START Provided records
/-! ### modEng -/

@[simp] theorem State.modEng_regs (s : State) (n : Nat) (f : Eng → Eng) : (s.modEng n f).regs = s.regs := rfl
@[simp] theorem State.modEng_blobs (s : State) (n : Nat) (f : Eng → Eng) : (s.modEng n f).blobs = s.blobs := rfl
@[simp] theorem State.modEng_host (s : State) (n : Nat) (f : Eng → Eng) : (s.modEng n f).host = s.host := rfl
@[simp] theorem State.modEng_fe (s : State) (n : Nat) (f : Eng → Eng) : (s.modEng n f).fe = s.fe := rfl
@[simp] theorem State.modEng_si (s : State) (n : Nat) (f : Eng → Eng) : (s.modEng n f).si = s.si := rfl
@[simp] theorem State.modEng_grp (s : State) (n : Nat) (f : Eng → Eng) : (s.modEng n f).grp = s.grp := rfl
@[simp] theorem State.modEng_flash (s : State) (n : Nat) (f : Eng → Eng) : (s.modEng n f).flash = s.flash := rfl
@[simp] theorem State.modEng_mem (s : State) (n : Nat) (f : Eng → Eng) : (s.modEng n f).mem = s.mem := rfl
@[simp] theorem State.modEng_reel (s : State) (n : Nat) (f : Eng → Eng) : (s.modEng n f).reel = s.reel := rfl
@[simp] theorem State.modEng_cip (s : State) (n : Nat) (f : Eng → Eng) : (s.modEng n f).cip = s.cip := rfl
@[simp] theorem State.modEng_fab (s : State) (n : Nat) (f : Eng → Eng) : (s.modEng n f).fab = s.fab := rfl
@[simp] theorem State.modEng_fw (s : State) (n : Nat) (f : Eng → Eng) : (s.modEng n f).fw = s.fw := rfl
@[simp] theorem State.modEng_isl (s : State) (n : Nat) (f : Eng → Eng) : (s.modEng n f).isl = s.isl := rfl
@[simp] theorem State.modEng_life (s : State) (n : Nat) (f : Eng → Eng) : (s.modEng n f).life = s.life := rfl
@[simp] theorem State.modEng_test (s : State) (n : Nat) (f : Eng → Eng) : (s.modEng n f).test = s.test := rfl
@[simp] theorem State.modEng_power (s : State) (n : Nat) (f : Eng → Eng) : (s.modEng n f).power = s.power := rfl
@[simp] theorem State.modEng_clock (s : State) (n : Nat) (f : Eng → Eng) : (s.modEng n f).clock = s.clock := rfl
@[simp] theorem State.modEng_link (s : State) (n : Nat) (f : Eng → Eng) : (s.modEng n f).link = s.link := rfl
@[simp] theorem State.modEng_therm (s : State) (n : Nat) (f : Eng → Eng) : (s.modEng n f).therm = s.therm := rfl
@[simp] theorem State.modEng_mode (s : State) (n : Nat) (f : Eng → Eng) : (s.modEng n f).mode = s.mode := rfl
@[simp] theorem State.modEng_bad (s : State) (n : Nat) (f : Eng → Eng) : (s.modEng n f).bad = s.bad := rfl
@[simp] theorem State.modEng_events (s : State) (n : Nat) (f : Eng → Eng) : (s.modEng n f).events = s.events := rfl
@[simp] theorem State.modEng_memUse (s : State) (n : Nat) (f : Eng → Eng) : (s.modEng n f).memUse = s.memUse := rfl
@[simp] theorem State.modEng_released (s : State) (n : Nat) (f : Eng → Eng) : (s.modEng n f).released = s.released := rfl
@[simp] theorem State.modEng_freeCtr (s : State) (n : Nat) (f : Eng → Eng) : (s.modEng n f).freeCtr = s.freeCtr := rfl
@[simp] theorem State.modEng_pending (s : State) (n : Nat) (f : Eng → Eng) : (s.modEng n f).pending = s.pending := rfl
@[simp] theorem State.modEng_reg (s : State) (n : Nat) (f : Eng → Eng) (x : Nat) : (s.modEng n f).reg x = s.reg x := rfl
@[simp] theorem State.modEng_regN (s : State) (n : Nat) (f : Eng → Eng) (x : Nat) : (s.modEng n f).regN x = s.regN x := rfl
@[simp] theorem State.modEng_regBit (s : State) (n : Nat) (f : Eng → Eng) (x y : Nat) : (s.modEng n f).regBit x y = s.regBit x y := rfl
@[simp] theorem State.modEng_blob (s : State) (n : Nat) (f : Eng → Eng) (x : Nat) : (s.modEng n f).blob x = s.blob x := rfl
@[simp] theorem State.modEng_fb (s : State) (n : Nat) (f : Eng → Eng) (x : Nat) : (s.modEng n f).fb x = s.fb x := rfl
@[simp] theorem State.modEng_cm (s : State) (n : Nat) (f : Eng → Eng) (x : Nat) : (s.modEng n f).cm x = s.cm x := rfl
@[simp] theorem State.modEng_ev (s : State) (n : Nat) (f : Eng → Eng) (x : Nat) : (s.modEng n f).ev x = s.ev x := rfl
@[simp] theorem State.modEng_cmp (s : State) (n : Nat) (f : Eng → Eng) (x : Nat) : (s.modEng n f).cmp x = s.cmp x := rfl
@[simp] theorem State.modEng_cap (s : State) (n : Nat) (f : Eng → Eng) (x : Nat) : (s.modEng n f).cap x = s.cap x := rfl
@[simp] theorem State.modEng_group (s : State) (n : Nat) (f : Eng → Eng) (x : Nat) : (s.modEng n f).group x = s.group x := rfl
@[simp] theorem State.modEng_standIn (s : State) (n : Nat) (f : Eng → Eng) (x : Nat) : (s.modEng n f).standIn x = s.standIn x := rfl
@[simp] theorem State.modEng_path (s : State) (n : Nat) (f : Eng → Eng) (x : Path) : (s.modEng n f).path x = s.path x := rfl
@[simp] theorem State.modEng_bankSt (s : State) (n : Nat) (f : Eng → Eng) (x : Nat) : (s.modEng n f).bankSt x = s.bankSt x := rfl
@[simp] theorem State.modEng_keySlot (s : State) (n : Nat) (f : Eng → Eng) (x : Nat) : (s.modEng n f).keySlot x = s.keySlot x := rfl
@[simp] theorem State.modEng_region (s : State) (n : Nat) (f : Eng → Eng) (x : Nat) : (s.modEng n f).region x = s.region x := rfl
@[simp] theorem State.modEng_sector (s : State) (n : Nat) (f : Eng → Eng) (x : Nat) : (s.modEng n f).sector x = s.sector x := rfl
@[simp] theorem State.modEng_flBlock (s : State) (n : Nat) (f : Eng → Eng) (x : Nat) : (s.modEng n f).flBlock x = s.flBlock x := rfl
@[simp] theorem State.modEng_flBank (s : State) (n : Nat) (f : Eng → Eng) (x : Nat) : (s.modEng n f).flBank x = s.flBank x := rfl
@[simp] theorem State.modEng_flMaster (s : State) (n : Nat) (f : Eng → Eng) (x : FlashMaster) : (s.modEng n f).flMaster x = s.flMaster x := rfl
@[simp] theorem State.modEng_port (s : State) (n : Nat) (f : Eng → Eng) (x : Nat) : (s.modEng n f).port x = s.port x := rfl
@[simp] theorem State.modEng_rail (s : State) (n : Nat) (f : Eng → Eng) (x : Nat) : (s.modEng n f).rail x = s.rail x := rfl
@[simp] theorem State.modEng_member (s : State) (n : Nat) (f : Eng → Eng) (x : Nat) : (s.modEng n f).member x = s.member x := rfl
END Provided records
| Work to be completed |
Every record must be returned exactly.

| Your solution |
/-! ### modEng -/

@[simp] theorem State.modEng_regs (s : State) (n : Nat) (f : Eng → Eng) : (s.modEng n f).regs = s.regs := rfl
@[simp] theorem State.modEng_blobs (s : State) (n : Nat) (f : Eng → Eng) : (s.modEng n f).blobs = s.blobs := rfl
@[simp] theorem State.modEng_host (s : State) (n : Nat) (f : Eng → Eng) : (s.modEng n f).host = s.host := rfl
@[simp] theorem State.modEng_fe (s : State) (n : Nat) (f : Eng → Eng) : (s.modEng n f).fe = s.fe := rfl
@[simp] theorem State.modEng_si (s : State) (n : Nat) (f : Eng → Eng) : (s.modEng n f).si = s.si := rfl
@[simp] theorem State.modEng_grp (s : State) (n : Nat) (f : Eng → Eng) : (s.modEng n f).grp = s.grp := rfl
@[simp] theorem State.modEng_flash (s : State) (n : Nat) (f : Eng → Eng) : (s.modEng n f).flash = s.flash := rfl
@[simp] theorem State.modEng_mem (s : State) (n : Nat) (f : Eng → Eng) : (s.modEng n f).mem = s.mem := rfl
@[simp] theorem State.modEng_reel (s : State) (n : Nat) (f : Eng → Eng) : (s.modEng n f).reel = s.reel := rfl
@[simp] theorem State.modEng_cip (s : State) (n : Nat) (f : Eng → Eng) : (s.modEng n f).cip = s.cip := rfl
@[simp] theorem State.modEng_fab (s : State) (n : Nat) (f : Eng → Eng) : (s.modEng n f).fab = s.fab := rfl
@[simp] theorem State.modEng_fw (s : State) (n : Nat) (f : Eng → Eng) : (s.modEng n f).fw = s.fw := rfl
@[simp] theorem State.modEng_isl (s : State) (n : Nat) (f : Eng → Eng) : (s.modEng n f).isl = s.isl := rfl
@[simp] theorem State.modEng_life (s : State) (n : Nat) (f : Eng → Eng) : (s.modEng n f).life = s.life := rfl
@[simp] theorem State.modEng_test (s : State) (n : Nat) (f : Eng → Eng) : (s.modEng n f).test = s.test := rfl
@[simp] theorem State.modEng_power (s : State) (n : Nat) (f : Eng → Eng) : (s.modEng n f).power = s.power := rfl
@[simp] theorem State.modEng_clock (s : State) (n : Nat) (f : Eng → Eng) : (s.modEng n f).clock = s.clock := rfl
@[simp] theorem State.modEng_link (s : State) (n : Nat) (f : Eng → Eng) : (s.modEng n f).link = s.link := rfl
@[simp] theorem State.modEng_therm (s : State) (n : Nat) (f : Eng → Eng) : (s.modEng n f).therm = s.therm := rfl
@[simp] theorem State.modEng_mode (s : State) (n : Nat) (f : Eng → Eng) : (s.modEng n f).mode = s.mode := rfl
@[simp] theorem State.modEng_bad (s : State) (n : Nat) (f : Eng → Eng) : (s.modEng n f).bad = s.bad := rfl
@[simp] theorem State.modEng_events (s : State) (n : Nat) (f : Eng → Eng) : (s.modEng n f).events = s.events := rfl
@[simp] theorem State.modEng_memUse (s : State) (n : Nat) (f : Eng → Eng) : (s.modEng n f).memUse = s.memUse := rfl
@[simp] theorem State.modEng_released (s : State) (n : Nat) (f : Eng → Eng) : (s.modEng n f).released = s.released := rfl
@[simp] theorem State.modEng_freeCtr (s : State) (n : Nat) (f : Eng → Eng) : (s.modEng n f).freeCtr = s.freeCtr := rfl
@[simp] theorem State.modEng_pending (s : State) (n : Nat) (f : Eng → Eng) : (s.modEng n f).pending = s.pending := rfl
@[simp] theorem State.modEng_reg (s : State) (n : Nat) (f : Eng → Eng) (x : Nat) : (s.modEng n f).reg x = s.reg x := rfl
@[simp] theorem State.modEng_regN (s : State) (n : Nat) (f : Eng → Eng) (x : Nat) : (s.modEng n f).regN x = s.regN x := rfl
@[simp] theorem State.modEng_regBit (s : State) (n : Nat) (f : Eng → Eng) (x y : Nat) : (s.modEng n f).regBit x y = s.regBit x y := rfl
@[simp] theorem State.modEng_blob (s : State) (n : Nat) (f : Eng → Eng) (x : Nat) : (s.modEng n f).blob x = s.blob x := rfl
@[simp] theorem State.modEng_fb (s : State) (n : Nat) (f : Eng → Eng) (x : Nat) : (s.modEng n f).fb x = s.fb x := rfl
@[simp] theorem State.modEng_cm (s : State) (n : Nat) (f : Eng → Eng) (x : Nat) : (s.modEng n f).cm x = s.cm x := rfl
@[simp] theorem State.modEng_ev (s : State) (n : Nat) (f : Eng → Eng) (x : Nat) : (s.modEng n f).ev x = s.ev x := rfl
@[simp] theorem State.modEng_cmp (s : State) (n : Nat) (f : Eng → Eng) (x : Nat) : (s.modEng n f).cmp x = s.cmp x := rfl
@[simp] theorem State.modEng_cap (s : State) (n : Nat) (f : Eng → Eng) (x : Nat) : (s.modEng n f).cap x = s.cap x := rfl
@[simp] theorem State.modEng_group (s : State) (n : Nat) (f : Eng → Eng) (x : Nat) : (s.modEng n f).group x = s.group x := rfl
@[simp] theorem State.modEng_standIn (s : State) (n : Nat) (f : Eng → Eng) (x : Nat) : (s.modEng n f).standIn x = s.standIn x := rfl
@[simp] theorem State.modEng_path (s : State) (n : Nat) (f : Eng → Eng) (x : Path) : (s.modEng n f).path x = s.path x := rfl
@[simp] theorem State.modEng_bankSt (s : State) (n : Nat) (f : Eng → Eng) (x : Nat) : (s.modEng n f).bankSt x = s.bankSt x := rfl
@[simp] theorem State.modEng_keySlot (s : State) (n : Nat) (f : Eng → Eng) (x : Nat) : (s.modEng n f).keySlot x = s.keySlot x := rfl
@[simp] theorem State.modEng_region (s : State) (n : Nat) (f : Eng → Eng) (x : Nat) : (s.modEng n f).region x = s.region x := rfl
@[simp] theorem State.modEng_sector (s : State) (n : Nat) (f : Eng → Eng) (x : Nat) : (s.modEng n f).sector x = s.sector x := rfl
@[simp] theorem State.modEng_flBlock (s : State) (n : Nat) (f : Eng → Eng) (x : Nat) : (s.modEng n f).flBlock x = s.flBlock x := rfl
@[simp] theorem State.modEng_flBank (s : State) (n : Nat) (f : Eng → Eng) (x : Nat) : (s.modEng n f).flBank x = s.flBank x := rfl
@[simp] theorem State.modEng_flMaster (s : State) (n : Nat) (f : Eng → Eng) (x : FlashMaster) : (s.modEng n f).flMaster x = s.flMaster x := rfl
@[simp] theorem State.modEng_port (s : State) (n : Nat) (f : Eng → Eng) (x : Nat) : (s.modEng n f).port x = s.port x := rfl
@[simp] theorem State.modEng_rail (s : State) (n : Nat) (f : Eng → Eng) (x : Nat) : (s.modEng n f).rail x = s.rail x := rfl
@[simp] theorem State.modEng_member (s : State) (n : Nat) (f : Eng → Eng) (x : Nat) : (s.modEng n f).member x = s.member x := rfl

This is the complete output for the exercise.